Frage: Wie kann ich es erreichen, dass ich per Makro die Formel „=ANZAHL(von:bis)“ eintragen kann, dabei sollte „von“ und „bis“ abhängig von der Anzahl der beschriebenen Zeilen sein?! Die Tabelle besteht aus einer Vielzahl von Spalten und ich habe keine Lust, unter fast jede Spalte immer wieder die Formel einzutippen. 

Ich hoffe, das Problem ist verständlich beschrieben. Vielleicht gibt es auch eine einfachere Möglichkeit als ein Makro?
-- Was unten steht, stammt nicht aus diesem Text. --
-- ==== Sys2Proof/Machine/Dispatch.lean ====
section
/-! DEFINITION. The one match over the operations: each arm is one call of the operation's meaning. -/

namespace Sys2Proof.Machine

def exec (i : Instr) (s : State) : Host.Outcome State Fault Refusal :=
  match i with
  | .init p block => Sys2Proof.Machine.execInit p block s
  | .send p text => Sys2Proof.Machine.execSend p text s
  | .recv p => Sys2Proof.Machine.execRecv p s
  | .rxtick p => Sys2Proof.Machine.execRxtick p s
  | .txtick p => Sys2Proof.Machine.execTxtick p s
  | .rbPush sel p b => Sys2Proof.Machine.execRbPush sel p b s
  | .rbPop sel p => Sys2Proof.Machine.execRbPop sel p s
  | .rbSethead sel p index => Sys2Proof.Machine.execRbSethead sel p index s
  | .rbPushchunk sel p text => Sys2Proof.Machine.execRbPushchunk sel p text s
  | .rbDrain sel p => Sys2Proof.Machine.execRbDrain sel p s
  | .rbReset sel p => Sys2Proof.Machine.execRbReset sel p s
  | .mqFeed sel p bs => Sys2Proof.Machine.execMqFeed sel p bs s
  | .mqPut sel p m => Sys2Proof.Machine.execMqPut sel p m s
  | .mqTake sel p => Sys2Proof.Machine.execMqTake sel p s
  | .mqChunk sel p maxLen => Sys2Proof.Machine.execMqChunk sel p maxLen s
  | .mqOvf sel p => Sys2Proof.Machine.execMqOvf sel p s
  | .mqClrovf sel p => Sys2Proof.Machine.execMqClrovf sel p s
  | .pdInit p => Sys2Proof.Machine.execPdInit p s
  | .pdStop p => Sys2Proof.Machine.execPdStop p s
  | .pdTxrem p => Sys2Proof.Machine.execPdTxrem p s
  | .pdArm p len => Sys2Proof.Machine.execPdArm p len s
  | .pdResume p => Sys2Proof.Machine.execPdResume p s
  | .pdRxprog p => Sys2Proof.Machine.execPdRxprog p s

end Sys2Proof.Machine
end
Ich kenn mich leider mit den Formeln unter Excel nicht so gut aus.



Problem 2

Ich kann die Ersetzen-Funktion nicht als Makro nutzen. Ich habe ein Makro aufgezeichnet, in dem nach bestimmten Wörtern („WAHR“) gesucht wird und diese durch z.B. „1“ ersetzt werden. Bei der Aufzeichnung habe ich ganz normal die Suchen/Ersetzen-Funktion mit STRG-H benutzt. Nur leider lässt sich das Makro nicht nutzen, da es keine Ersetzungen vornimmt, wenn ich es abspiele. 

Hat da jemand eine Idee?



Es wäre sehr nett, wenn mir jemand helfen könnte, da ich diese Analyse für meine Diplomarbeit brauche.



Vielen Dank im Voraus!


----------



## Thomas Darimont (18. Oktober 2004)

Hallo!



> Frage: Wie kann ich es erreichen, dass ich per Makro die Formel „=ANZAHL(von:bis)“ eintragen kann, dabei sollte „von“ und „bis“ abhängig von der Anzahl der beschriebenen Zeilen sein?! Die Tabelle besteht aus einer Vielzahl von Spalten und ich habe keine Lust, unter fast jede Spalte immer wieder die Formel einzutippen.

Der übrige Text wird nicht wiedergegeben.